**YOUR INSTRUCTIONS:** Of the entries below, restate word for word only the section that runs from the line with "fcsr : Word := 0" to the line with "tblk : Word", counting both ends.

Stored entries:
-- ==== Sys2Proof/Machine/State.lean ====
section
/-!
DEFINITION. The state of the part as plain data: contexts, cores, herds, the memory system, launches,
faults, the fabric, and the device's management. Sparse tables are lists of number and value pairs.
-/

namespace Sys2Proof.Machine

/-- A sparse table: number and value pairs, read by mget and written by mset. -/
abbrev Map (α : Type) : Type := List (Nat × α)

/-- Why the machine stops with a fault. -/
inductive Fault where
  /-- A sequencer met a word that the loader refuses (R71): no admitted configuration holds one.
  Raised by the fetch of a sequencer. Safe: the part never holds such a word. -/
  | seqWord (word : BitVec 32)
  /-- A context's block buffer holds a word that the fetch refuses (R54). Raised by the issue of a context.
  Safe: no fetched block holds one. -/
  | blockWord (word : BitVec 32)
  deriving DecidableEq, Repr

/-- Why the machine refuses an instruction. -/
inductive Refusal where
  /-- The instruction has no meaning yet. Raised by exec's arms. Safe: the model stops. -/
  | notModelled (mnemonic : String)
  deriving DecidableEq, Repr

-- Registers of a context (R34, R35)

/-- A 64-bit value with its tag (R34). -/
structure Tagged where
  val : Word := 0
  tag : Bool := false
  deriving DecidableEq, Repr

/-- The registers that a block writes and its commit publishes. A general register that is not listed
reads zero with its tag clear, a vector register zero, a mask 0xFFFF (R21). -/
structure Regs where
  g : Map Tagged := []
  p : BitVec 8 := 1
  v : Map Vec := []
  k : Map (BitVec 16) := []
  /-- s.fcsr (R138) -/
  fcsr : Word := 0
  deriving DecidableEq, Repr

/-- One register write of a result that has not returned yet. -/
inductive RegWrite where
  | g (r : Nat) (x : Tagged)
  | p (r : Nat) (b : Bool)
  | v (r : Nat) (x : Vec)
  | k (r : Nat) (x : BitVec 16)
  /-- sticky bits of s.fcsr ORed into it (R138) -/
  | flags (f : Nat)
  deriving DecidableEq, Repr

/-- What a trap writes into s.cause, s.tblk, s.tidx, s.tval and s.tval2 (R408). -/
structure TrapInfo where
  cause : Nat
  tblk : Word
  tidx : Nat
  tval : Word
  tval2 : Word
  deriving DecidableEq, Repr

/-- A write of bytes of one 8-byte word, by its physical word number: bit i of the mask writes byte i, and
the word takes the tag (R11, R155). -/
structure WordWrite where
  word : Nat
  mask : BitVec 8
  val : Word
  tag : Bool := false
  deriving DecidableEq, Repr

/-- A store in a context's store buffer (R25, R156). -/
structure StoreReq where
  writes : List WordWrite
  /-- the virtual address it was addressed by -/
  va : Nat
  /-- the address space it was made in -/
  asid : Nat := 0
  /-- the physical address of the header of the object that a reference store reaches -/
  obj : Option Nat := none
  /-- the scope of a releasing form, 0 for none -/
  rel : Nat := 0
  /-- the object and scope of an implicit publish (R164) -/
  pub : Option (Nat × Nat) := none
  /-- physical words whose tags mkobj clears after the write, from the word behind it on (R153) -/
  clear : List Nat := []
  /-- the physical words of the body of an object that mkobj creates: first word and count of each range (R175) -/
  body : List (Nat × Nat) := []
  /-- an exposed access (R178) -/
  exposed : Bool := false
  /-- its leaf is global, so that an entry of any address space may have served it (R216, R365) -/
  glob : Bool := false
  deriving DecidableEq, Repr

/-- A checked access: its address, page, and for a reference access the header's address, word and physical address. -/
structure Access where
  va : Word
  pa : Nat
  entry : Word
  hdr : Option (Word × Word) := none
  hpa : Nat := 0
  deriving DecidableEq, Repr

/-- What a waiting context waits for (R181, R420). -/
inductive Wait where
  /-- a phase of the set in table entry e (R188) -/
  | bar (e : Nat)
  /-- the couple gate of the set in table entry e (R191) -/
  | gate (e : Nat)
  /-- a message in a ring, with the destination registers of the recv (R200) -/
  | recv (ring d a : Nat)
  /-- an event record, with the first destination register (R206) -/
  | waitev (d : Nat)
  /-- a cause of a mask (R207) -/
  | sleep (mask : Nat)
  /-- step 3 of exit (R210) -/
  | exit
  /-- the resolution of a fault record (R408, R412, R413) -/
  | fault (index : Nat)
  deriving DecidableEq, Repr

/-- Where a context stands in its block (R23, R26). -/
inductive Phase where
  /-- the block at the resume address is to be fetched -/
  | fetch
  /-- a fetched block issues -/
  | body
  /-- the block has committed; its exposed instruction is to be performed -/
  | exposed (i : Instr)
  /-- a wait of R181 has begun -/
  | wait (w : Wait)
  deriving DecidableEq, Repr

/-- An entry of the membership table (R183). -/
structure Member where
  /-- virtual address of the set record -/
  record : Nat
  phase : Bool := false
  arrived : Bool := false
  deriving DecidableEq, Repr

/-- A mailbox ring's state (R198). -/
structure Ring where
  head : Nat := 0
  occ : Nat := 0
  deriving DecidableEq, Repr

/-- An mbind binding (R204). -/
structure Bind where
  task : Word
  pri : Nat
  armed : Bool
  deriving DecidableEq, Repr

/-- A pending state fault of a context (R184). -/
structure StateFault where
  cause : Nat
  tval : Word
  tval2 : Word
  /-- for causes that need a position (QNT_INF, R232): s.tidx -/
  tidx : Nat := 0
  deriving DecidableEq, Repr

/-- A context (R16, R32). -/
structure Context where
  /-- holds a thread -/
  live : Bool := false
  handle : Nat := 0xFFFFFFFF
  /-- committed registers -/
  arch : Regs := {}
  /-- registers as the current block has written them -/
  work : Regs := {}
  /-- the registers that the words of a pair read (R47) -/
  snap : Option Regs := none
  /-- state registers held per context, by number (R36), but for s.fcsr and s.timer -/
  sreg : Map Word := []
  /-- the cycle in which s.timer reaches zero (R38) -/
  timerAt : Option Nat := none
  timerEvent : Bool := false
  phase : Phase := .fetch
  /-- header address of the current block, or of the block to be fetched -/
  addr : Word := 0
  words : List (BitVec 32) := []
  /-- word position of the next word, and of the word that issues (R55) -/
  pos : Nat := 0
  cur : Nat := 0
  /-- the target of a taken transfer (R23) -/
  exit : Option Word := none
  /-- a switch marker was passed and results are outstanding (R42) -/
  parked : Bool := false
  /-- long results that have not returned (R43) -/
  outst : List (List RegWrite) := []
  stores : List StoreReq := []
  /-- counts discarded and committed blocks; names the block a vector instruction belongs to -/
  epoch : Nat := 0
  pendFault : Option StateFault := none
  /-- the QNT_INF of the current block, and the one that a commit leaves behind (R232) -/
  blockInf : Option StateFault := none
  qntInf : Option StateFault := none
  switchReq : Bool := false
  /-- window writes held until the current block ends (R145): offset and value -/
  heldWrites : List (Nat × Word) := []
  sets : Map Member := []
  /-- the set whose gang the context issues in (R192) -/
  gang : Option Nat := none
  rings : Map Ring := []
  binds : Map Bind := []
  /-- ring state locked by a switch-out (R422) -/
  locked : Bool := false
  /-- held mbind pushes, oldest first (R204) -/
  held : List (Nat × Word) := []
  /-- writes of other parties that the thread's loads returned (R339) -/
  seen : List Nat := []
  /-- the handle of an escape ticket's operator: site, ticket, and whether it was replied (R209) -/
  ticket : Option (Nat × Nat × Bool) := none
  /-- the launch of the ticket's payload (R209, R300) -/
  ticketLaunch : Nat := 0
  /-- cycle in which its last bundle issued (R41) -/
  lastIssue : Option Nat := none
  /-- word 0 of a lone bundle has issued, and word 1 follows before any other context issues (R41, R48) -/
  split : Bool := false
  /-- the A word of the pair at its position has issued; the M word has still to (R47) -/
  aDone : Bool := false
  /-- implicit publishes that the block's commit starts for its exposed instruction (R164): object, scope -/
  implicitPubs : List (Nat × Nat) := []
  /-- walks that the exposed instruction waits for (R164) -/
  awaitWalks : List Nat := []
  /-- the snapshot of a committed engine command that waits for the coprocessor queue (R244) -/
  snapCmd : Option (List Tagged × List Word) := none
  /-- the access of the exposed instruction, as its block's checks found it (R151, R178) -/
  acc : Option Access := none
  /-- the exposed instruction of a committed block that waits for the resolution of a record (R178); its operands stay
  in snap -/
  lost : Option Instr := none
  /-- the fault record whose resolution the context sleeps for because an access that it left at the port has failed
  (R178) -/
  stall : Option Nat := none
  deriving DecidableEq, Repr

**REPLY TO THE EXERCISE:**
  fcsr : Word := 0
  deriving DecidableEq, Repr

/-- One register write of a result that has not returned yet. -/
inductive RegWrite where
  | g (r : Nat) (x : Tagged)
  | p (r : Nat) (b : Bool)
  | v (r : Nat) (x : Vec)
  | k (r : Nat) (x : BitVec 16)
  /-- sticky bits of s.fcsr ORed into it (R138) -/
  | flags (f : Nat)
  deriving DecidableEq, Repr

/-- What a trap writes into s.cause, s.tblk, s.tidx, s.tval and s.tval2 (R408). -/
structure TrapInfo where
  cause : Nat
  tblk : Word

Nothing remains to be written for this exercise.